= What you have to do =
The full set of records must be set down verbatim.

= Exercise inputs =
/-- The candidates of a port (R61). -/
def claimsAt (s : State) (m : Mesh) (d : Nat) (p : Site) : List Claim :=
  let back := siteNext p ((d + 2) % 4)
  claimsWith s m d p (if siteOk back && back != p then winner s m d 24 back else none)

/-- Does a port grant a flit? -/
def wins (s : State) (m : Mesh) (f : MeshFlit) (d : Nat) (p : Site) : Bool := (winner s m d 24 p).any (fun c => c.flit.id == f.id)

/-- The hops that a flit makes from a site whose port grants it, site by site, each with the slot that it would take there; and the router at which
its claim loses, if it does: the stride then ends at the router before that one (R61). -/
def strideFrom (s : State) (m : Mesh) (f : MeshFlit) (d : Nat) : Nat → Nat → Site → List (Site × Place) × Option Site
  | 0, _, _ => ([], none)
  | n + 1, hops, p =>
    let q := siteNext p d
    match slotAt m f q d with
    | none => ([], none)
    | some pl =>
      if passesOn m f q d (hops + 1) then
        if wins s m f d q then
          let r := strideFrom s m f d n (hops + 1) q
          ((q, pl) :: r.1, r.2)
        else ([], some q)
      else ([(q, pl)], none)

/-- The hops that a flit makes now, and the router at which it loses: a starter that loses stays where it is. -/
def strideOf (s : State) (m : Mesh) (f : MeshFlit) (d : Nat) (p : Site) : List (Site × Place) × Option Site :=
  if wins s m f d p then strideFrom s m f d 8 0 p else ([], some p)

/-! ## Moving -/

/-- The mesh of a cluster. -/
def State.mesh (s : State) (c : Nat) : Mesh := mapGet s.meshes c {}

def State.modMesh (s : State) (c : Nat) (g : Mesh → Mesh) : State :=
  { s with meshes := mapPut s.meshes c (g (mapGet s.meshes c {})) }

/-- The weight of a network (R61). -/
def vnWeight (s : State) (v : Nat) : Nat := (s.part? v).elim 1 (·.vnWeight)

/-- A port grants one of its candidates (R61): the others lose there, the networks that had a candidate and did not get the port wait on,
the network and the class served are noted, and a round that every candidate has used up begins again. -/
def Mesh.grant (m : Mesh) (s : State) (key : Nat) (cs : List Claim) (f : MeshFlit) : Mesh :=
  let vns := (List.range 8).filter (fun v => cs.any (fun c => c.flit.vn == v))
  let wait := vns.foldl (fun t v => mapPut t (key * 8 + v) (if v = f.vn then 0 else mapGet t (key * 8 + v) 0 + 1)) m.vnWait
  let used := mapPut m.vnUsed (key * 8 + f.vn) (mapGet m.vnUsed (key * 8 + f.vn) 0 + 1)
  let used := if vns.all (fun v => decide (vnWeight s v ≤ mapGet used (key * 8 + v) 0)) then vns.foldl (fun t v => mapDel t (key * 8 + v)) used else used
  { m with
    flits := m.flits.map (fun g =>
      if g.id = f.id then { g with losses := mapDel g.losses key }
      else if cs.any (fun c => c.flit.id == g.id) then { g with losses := mapPut g.losses key (mapGet g.losses key 0 + 1) }
      else g)
    vnWait := wait, vnUsed := used, clsTurn := mapPut m.clsTurn (key * 8 + f.vn) f.cls
    granted := if m.now = s.cycle then key :: m.granted else [key], now := s.cycle }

= Your solution =
/-- The candidates of a port (R61). -/
def claimsAt (s : State) (m : Mesh) (d : Nat) (p : Site) : List Claim :=
  let back := siteNext p ((d + 2) % 4)
  claimsWith s m d p (if siteOk back && back != p then winner s m d 24 back else none)

/-- Does a port grant a flit? -/
def wins (s : State) (m : Mesh) (f : MeshFlit) (d : Nat) (p : Site) : Bool := (winner s m d 24 p).any (fun c => c.flit.id == f.id)

/-- The hops that a flit makes from a site whose port grants it, site by site, each with the slot that it would take there; and the router at which
its claim loses, if it does: the stride then ends at the router before that one (R61). -/
def strideFrom (s : State) (m : Mesh) (f : MeshFlit) (d : Nat) : Nat → Nat → Site → List (Site × Place) × Option Site
  | 0, _, _ => ([], none)
  | n + 1, hops, p =>
    let q := siteNext p d
    match slotAt m f q d with
    | none => ([], none)
    | some pl =>
      if passesOn m f q d (hops + 1) then
        if wins s m f d q then
          let r := strideFrom s m f d n (hops + 1) q
          ((q, pl) :: r.1, r.2)
        else ([], some q)
      else ([(q, pl)], none)

/-- The hops that a flit makes now, and the router at which it loses: a starter that loses stays where it is. -/
def strideOf (s : State) (m : Mesh) (f : MeshFlit) (d : Nat) (p : Site) : List (Site × Place) × Option Site :=
  if wins s m f d p then strideFrom s m f d 8 0 p else ([], some p)

/-! ## Moving -/

/-- The mesh of a cluster. -/
def State.mesh (s : State) (c : Nat) : Mesh := mapGet s.meshes c {}

def State.modMesh (s : State) (c : Nat) (g : Mesh → Mesh) : State :=
  { s with meshes := mapPut s.meshes c (g (mapGet s.meshes c {})) }

/-- The weight of a network (R61). -/
def vnWeight (s : State) (v : Nat) : Nat := (s.part? v).elim 1 (·.vnWeight)

/-- A port grants one of its candidates (R61): the others lose there, the networks that had a candidate and did not get the port wait on,
the network and the class served are noted, and a round that every candidate has used up begins again. -/
def Mesh.grant (m : Mesh) (s : State) (key : Nat) (cs : List Claim) (f : MeshFlit) : Mesh :=
  let vns := (List.range 8).filter (fun v => cs.any (fun c => c.flit.vn == v))
  let wait := vns.foldl (fun t v => mapPut t (key * 8 + v) (if v = f.vn then 0 else mapGet t (key * 8 + v) 0 + 1)) m.vnWait
  let used := mapPut m.vnUsed (key * 8 + f.vn) (mapGet m.vnUsed (key * 8 + f.vn) 0 + 1)
  let used := if vns.all (fun v => decide (vnWeight s v ≤ mapGet used (key * 8 + v) 0)) then vns.foldl (fun t v => mapDel t (key * 8 + v)) used else used
  { m with
    flits := m.flits.map (fun g =>
      if g.id = f.id then { g with losses := mapDel g.losses key }
      else if cs.any (fun c => c.flit.id == g.id) then { g with losses := mapPut g.losses key (mapGet g.losses key 0 + 1) }
      else g)
    vnWait := wait, vnUsed := used, clsTurn := mapPut m.clsTurn (key * 8 + f.vn) f.cls
    granted := if m.now = s.cycle then key :: m.granted else [key], now := s.cycle }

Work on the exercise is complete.